Builders and retailers slam rates hold decision as RBA awaits first-quarter inflation data

Larry SchlesingerDecember 8, 2020

Economists remain confident that the Reserve Bank will cut interest rates next month (May 1) after leaving the cash rate unchanged at 4.25% yesterday as expected.

While all 24 economists polled by Bloomberg ahead of the announcement correctly called the April hold decision, it was slammed by industry bodies representing struggling sectors of the economy.

The Housing Industry Association (HIA) has called the decision “the wrong call,” pointing out that there is “very little driving the economy” outside of the mining sector, while the Master Builders Association (MBA) says it was “disappointed rates were not cut given the current poor conditions in the building industry”.
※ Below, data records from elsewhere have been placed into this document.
-- ==== Sys2Proof/Machine/Crypto.lean ====
section
/-! DEFINITION. The public algorithms the manual names: SM3 (GB/T 32905), HMAC over it, SM4 (GB/T 32907) and
SM4-XTS with one sector as data unit (R136, R318). Their steps are PRESUMED from the public standards, log entry 20. -/

namespace Sys2Proof.Machine

def rotl32 (x n : Nat) : Nat := (x * 2 ^ (n % 32) + x / 2 ^ (32 - n % 32)) % 2 ^ 32

/-! ### SM3 -/

def sm3P0 (x : Nat) : Nat := x ^^^ rotl32 x 9 ^^^ rotl32 x 17
def sm3P1 (x : Nat) : Nat := x ^^^ rotl32 x 15 ^^^ rotl32 x 23

/-- Big-endian 32-bit words of a byte list. -/
def beWords (n : Nat) (l : List Byte) : List Nat :=
  match n with
  | 0 => []
  | n + 1 => match l with
    | a :: b :: c :: d :: r =>
      (((a.toNat * 256 + b.toNat) * 256 + c.toNat) * 256 + d.toNat) :: beWords n r
    | _ => []

def beBytes (n v : Nat) : List Byte := (bytesOf n v).reverse

/-- Message expansion: words newest first. -/
def sm3Expand (n : Nat) (w : List Nat) : List Nat :=
  match n with
  | 0 => w
  | n + 1 =>
    let g := fun i => nth w i 0
    let x := sm3P1 (g 15 ^^^ g 8 ^^^ rotl32 (g 2) 15) ^^^ rotl32 (g 12) 7 ^^^ g 5
    sm3Expand n (x :: w)

/-- 64 rounds over (A, ..., H). -/
def sm3Rounds (n j : Nat) (w : List Nat) (a b c d e f g h : Nat) : List Nat :=
  match n with
  | 0 => [a, b, c, d, e, f, g, h]
  | n + 1 =>
    let t := if j < 16 then 0x79CC4519 else 0x7A879D8A
    let m := 2 ^ 32
    let a12 := rotl32 a 12
    let ss1 := rotl32 ((a12 + e + rotl32 t j) % m) 7
    let ss2 := ss1 ^^^ a12
    let ff := if j < 16 then a ^^^ b ^^^ c else (a &&& b) ||| (a &&& c) ||| (b &&& c)
    let gg := if j < 16 then e ^^^ f ^^^ g else (e &&& f) ||| ((m - 1 - e) &&& g)
    let wj := nth w j 0
    let wj4 := nth w (j + 4) 0
    let tt1 := (ff + d + ss2 + (wj ^^^ wj4)) % m
    let tt2 := (gg + h + ss1 + wj) % m
    sm3Rounds n (j + 1) w tt1 a (rotl32 b 9) c (sm3P0 tt2) e (rotl32 f 19) g

def sm3Block (v : List Nat) (blk : List Byte) : List Nat :=
  let w := (sm3Expand 52 (beWords 16 blk).reverse).reverse
  let i := fun k => nth v k 0
  (sm3Rounds 64 0 w (i 0) (i 1) (i 2) (i 3) (i 4) (i 5) (i 6) (i 7)).zipWith (· ^^^ ·) v

def sm3Blocks (n : Nat) (v : List Nat) (l : List Byte) : List Nat :=
  match n with
  | 0 => v
  | n + 1 => sm3Blocks n (sm3Block v (l.take 64)) (l.drop 64)

/-- The 32-byte digest. -/
def sm3 (msg : List Byte) : List Byte :=
  let len := msg.length
  let pad := (119 - len % 64) % 64
  let full := msg ++ [0x80#8] ++ List.replicate pad 0#8 ++ beBytes 8 (8 * len)
  let iv := [0x7380166F, 0x4914B2B9, 0x172442D7, 0xDA8A0600, 0xA96F30BC, 0x163138AA, 0xE38DEE4D, 0xB0FB0E4E]
  ((sm3Blocks (full.length / 64) iv full).map (beBytes 4)).flatten

/-- HMAC-SM3 with a key of at most 64 bytes. -/
def hmacSm3 (key msg : List Byte) : List Byte :=
  let k := key ++ List.replicate (64 - key.length) 0#8
  let x := fun (c : Byte) => k.map fun b => b ^^^ c
  sm3 (x 0x5C ++ sm3 (x 0x36 ++ msg))

/-! ### SM4 -/

/-- The S-box, sixteen bytes a row, as big-endian numbers. -/
def sm4SboxRows : List Nat :=
  [0xD690E9FECCE13DB716B614C228FB2C05, 0x2B679A762ABE04C3AA44132649860699,
   0x9C4250F491EF987A33540B43EDCFAC62, 0xE4B31CA9C908E89580DF94FA758F3FA6,
   0x4707A7FCF37317BA83593C19E6854FA8, 0x686B81B27164DA8BF8EB0F4B70569D35,
   0x1E240E5E6358D1A225227C3B01217887, 0xD40046579FD327524C3602E7A0C4C89E,
   0xEABF8AD240C738B5A3F7F2CEF96115A1, 0xE0AE5DA49B341A55AD933230F58CB1E3,
   0x1DF6E22E8266CA60C02923AB0D534E6F, 0xD5DB3745DEFD8E2F03FF6A726D6C5B51,
   0x8D1BAF92BBDDBC7F11D95C411F105AD8, 0x0AC13188A5CD7BBD2D74D012B8E5B4B0,
   0x8969974A0C96777E65B9F109C56EC684, 0x18F07DEC3ADC4D2079EE5F3ED7CB3948]

def sm4Sbox (b : Nat) : Nat := nth sm4SboxRows (b / 16 % 16) 0 / 256 ^ (15 - b % 16) % 256

def sm4Tau (x : Nat) : Nat :=
  ((sm4Sbox (x / 2 ^ 24 % 256) * 256 + sm4Sbox (x / 2 ^ 16 % 256)) * 256 + sm4Sbox (x / 2 ^ 8 % 256)) * 256 +
    sm4Sbox (x % 256)

def sm4T (x : Nat) : Nat :=
  let b := sm4Tau x
  b ^^^ rotl32 b 2 ^^^ rotl32 b 10 ^^^ rotl32 b 18 ^^^ rotl32 b 24

def sm4Tk (x : Nat) : Nat :=
  let b := sm4Tau x
  b ^^^ rotl32 b 13 ^^^ rotl32 b 23

def sm4Ck (i : Nat) : Nat :=
  let c := fun j => (4 * i + j) * 7 % 256
  ((c 0 * 256 + c 1) * 256 + c 2) * 256 + c 3

/-- Round keys, first round first. -/
def sm4KeysGo (n i a b c d : Nat) : List Nat :=
  match n with
  | 0 => []
  | n + 1 =>
    let k := a ^^^ sm4Tk (b ^^^ c ^^^ d ^^^ sm4Ck i)
    k :: sm4KeysGo n (i + 1) b c d k

def sm4Keys (key : List Byte) : List Nat :=
  let w := beWords 4 key
  let g := fun i => nth w i 0
  sm4KeysGo 32 0 (g 0 ^^^ 0xA3B1BAC6) (g 1 ^^^ 0x56AA3350) (g 2 ^^^ 0x677D9197) (g 3 ^^^ 0xB27022DC)

def sm4Go (ks : List Nat) (a b c d : Nat) : List Nat :=
  match ks with
  | [] => [d, c, b, a]
  | k :: r => sm4Go r b c d (a ^^^ sm4T (b ^^^ c ^^^ d ^^^ k))

/-- One block under a list of round keys; the reversed list decrypts. -/
def sm4Block (ks : List Nat) (blk : List Byte) : List Byte :=
  let w := beWords 4 blk
  let g := fun i => nth w i 0
  ((sm4Go ks (g 0) (g 1) (g 2) (g 3)).map (beBytes 4)).flatten

/-! ### XTS over one 32-byte data unit -/

/-- Multiplication by x in GF(2^128), on a little-endian number. -/
def xtsDouble (t : Nat) : Nat := if t / 2 ^ 127 % 2 = 1 then (t * 2 % 2 ^ 128) ^^^ 0x87 else t * 2

def xtsBlocks (ks : List Nat) (t : Nat) (l : List (List Byte)) : List Byte :=
  match l with
  | [] => []
  | b :: r =>
    let x := bytesOf 16 (ofBytes b ^^^ t)
    bytesOf 16 (ofBytes (sm4Block ks x) ^^^ t) ++ xtsBlocks ks (xtsDouble t) r

/-- R136: one sector under a key pair, with the tweak as a 128-bit little-endian value. -/
def xtsSector (enc : Bool) (k1 k2 : List Byte) (tweak : Nat) (l : List Byte) : List Byte :=
  let t := ofBytes (sm4Block (sm4Keys k2) (bytesOf 16 tweak))
  let ks := sm4Keys k1
  xtsBlocks (if enc then ks else ks.reverse) t [l.take 16, (l.drop 16).take 16]

/-- R318: K for a purpose, by the public formula over the fused root. -/
def deriveKey (purpose : List Byte) (tenant : BitVec 64) (period : Word) (salt : BitVec 256) (index : Nat) :
    List Byte :=
  hmacSm3 (bytesOf 32 Config.root.toNat)
    (purpose ++ bytesOf 8 tenant.toNat ++ bytesOf 4 period.toNat ++ bytesOf 32 salt.toNat ++ bytesOf 1 index)

/-- R318: the four ASCII purposes. -/
def purposeMem : List Byte := [0x4D, 0x45, 0x4D, 0x20]
def purposeImg : List Byte := [0x49, 0x4D, 0x47, 0x20]
def purposeExpt : List Byte := [0x45, 0x58, 0x50, 0x54]
def purposeAtst : List Byte := [0x41, 0x54, 0x53, 0x54]

/-- The order n of the SM2 recommended curve (R318). -/
def sm2Order : Nat := 0xFFFFFFFEFFFFFFFFFFFFFFFFFFFFFFFF7203DF6B21C6052B53BBF40939D54123

/-- R318: the ATST private key. -/
def atstKey : Nat := 1 + ofBytes (deriveKey purposeAtst 0 0 0 0) % (sm2Order - 1)

end Sys2Proof.Machine
end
Most upset was the Australian Retailers Association (ARA), which says retailers had been king hit by the decision, coming just a few hours after ABS figures showed that retailing recorded virtually no growth over February and in fact went backwards in non-mining states.

“As retailers attempt to innovate and adapt to a changing retail environment, compete effectively and maintain hours and employment levels, the RBA has dealt the sector a king hit and shown little regard for working Australians or small businesses as they struggle to take home a living,” says ARA executive director Russell Zimmerman.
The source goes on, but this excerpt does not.